▶ [Goal of the exercise]:
The expected response is a copy of every line in the entries below that includes the word "range".

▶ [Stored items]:
/-! ## Bells -/

/-- WRITE BELL ENTRY and WRITE PATTERN replace the one entry or pattern, and READ BELL ENTRY and READ PATTERN return it (R137, R138,
R143). The first operand out of range is BAD-OPERAND and nothing changes; for pattern 7 any bit of the last word above its zones is
out of range (log 39, DESIGN CHOICE). Each command is carried out from its own row (log 4). -/
def Obligations.BellTableCommands : Prop :=
  ∀ s : State, engineOpen s = true →
    (∀ index flags moment offset dayMask zones pattern : Word,
      (∀ n, firstOut
          [index.toNat ≤ 63, (flags.toNat / 2) % 4 ≤ 2, moment.toNat ≤ (if (flags.toNat / 2) % 4 = 0 then 1439 else 15),
           (flags.toNat / 2) % 4 ≠ 0 → -120 ≤ offset.toInt ∧ offset.toInt ≤ 120,
           (flags.toNat / 2) % 4 = 0 → dayMask.toNat ≤ 127, zones.toNat ≤ 255, pattern.toNat ≤ 6] n →
        exec (.writeBellEntry index flags moment offset dayMask zones pattern) s = .next (s.answering (.badOperand n))) ∧
      (63 < index.toNat → exec (.readBellEntry index) s = .next (s.answering (.badOperand 0)))) ∧
    (∀ number on period strokes gap groups last : Word,
      (∀ n, firstOut
          [number.toNat ≤ 7, 1 ≤ on.toNat ∧ on.toNat ≤ 255,
           period.toNat ≤ 255 ∧ (number = 7 → period ≠ 0), 1 ≤ strokes.toNat ∧ strokes.toNat ≤ 15, gap.toNat ≤ 255,
           groups.toNat ≤ 255, last.toNat ≤ (if number = 7 then 255 else 3)] n →
        exec (.writePattern number on period strokes gap groups last) s = .next (s.answering (.badOperand n))) ∧
      (7 < number.toNat → exec (.readPattern number) s = .next (s.answering (.badOperand 0)))) ∧
    (∀ (i : BellIndex) (flags moment offset dayMask zones pattern : Word),
      (flags.toNat / 2) % 4 ≤ 2 → zones.toNat ≤ 255 → pattern.toNat ≤ 6 →
      ((flags.toNat / 2) % 4 = 0 → moment.toNat ≤ 1439 ∧ dayMask.toNat ≤ 127) →
      ((flags.toNat / 2) % 4 ≠ 0 → moment.toNat ≤ 15 ∧ -120 ≤ offset.toInt ∧ offset.toInt ≤ 120) →
      ∃ t, exec (.writeBellEntry (word i.val) flags moment offset dayMask zones pattern) s = .next t ∧
        (∀ j, j ≠ i → vget t.bells.schedule j = vget s.bells.schedule j) ∧
        (vget t.bells.schedule i).enabled = flags.getLsbD 0 ∧
        (vget t.bells.schedule i).trigger =
          (if (flags.toNat / 2) % 4 = 0 then .clock else if (flags.toNat / 2) % 4 = 1 then .shiftStart else .shiftEnd) ∧
        (vget t.bells.schedule i).holidayRule = (if flags.getLsbD 3 then .ring else .skip) ∧
        (vget t.bells.schedule i).zones.toNat = zones.toNat ∧
        (vget t.bells.schedule i).pattern.val = pattern.toNat ∧
        ((flags.toNat / 2) % 4 = 0 →
          (vget t.bells.schedule i).minute = moment.toNat ∧ (vget t.bells.schedule i).dayMask.toNat = dayMask.toNat) ∧
        ((flags.toNat / 2) % 4 ≠ 0 →
          (vget t.bells.schedule i).shift.val = moment.toNat ∧ (vget t.bells.schedule i).offset = offset.toInt) ∧
        t = State.answering { s with bells := { s.bells with schedule := t.bells.schedule } } (.done [word i.val])) ∧
    (∀ i : BellIndex, ∃ e, e = vget s.bells.schedule i ∧
      exec (.readBellEntry (word i.val)) s = .next (s.answering (.done
        [word i.val, word (bit e.enabled + 2 * triggerCode e.trigger + 8 * holidayRuleCode e.holidayRule),
         if e.trigger = .clock then word e.minute else word e.shift.val, BitVec.ofInt 16 e.offset, word e.dayMask.toNat,
         word e.zones.toNat, word e.pattern.val]))) ∧
    (∀ (n : PatternNumber) (on period strokes gap groups last : Word),
      1 ≤ on.toNat → on.toNat ≤ 255 → period.toNat ≤ 255 → (n = 7 → period ≠ 0) → 1 ≤ strokes.toNat →
      strokes.toNat ≤ 15 → gap.toNat ≤ 255 → groups.toNat ≤ 255 → last.toNat ≤ (if n = 7 then 255 else 3) →
      ∃ p : Pattern,
        p = ⟨on.toNat, period.toNat, strokes.toNat, gap.toNat, groups.toNat, if n = 7 then 4 else last.toNat⟩ ∧
        exec (.writePattern (word n.val) on period strokes gap groups last) s = .next
          (State.answering
            { s with
              bells :=
                { s.bells with
                  patterns := vset s.bells.patterns n p
                  emergencyMask := if n = 7 then last.setWidth 8 else s.bells.emergencyMask } }
            (.done [word n.val]))) ∧
    (∀ n : PatternNumber, ∃ p, p = vget s.bells.patterns n ∧
      exec (.readPattern (word n.val)) s = .next (s.answering (.done
        [word n.val, word p.on, word p.period, word p.strokes, word p.gap, word p.groups,
         if n = 7 then word (s.bells.emergencyMask.toNat + 256 * p.priority) else word p.priority])))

▶ [Written reply]:
R143). The first operand out of range is BAD-OPERAND and nothing changes; for pattern 7 any bit of the last word above its zones is
out of range (log 39, DESIGN CHOICE). Each command is carried out from its own row (log 4). -/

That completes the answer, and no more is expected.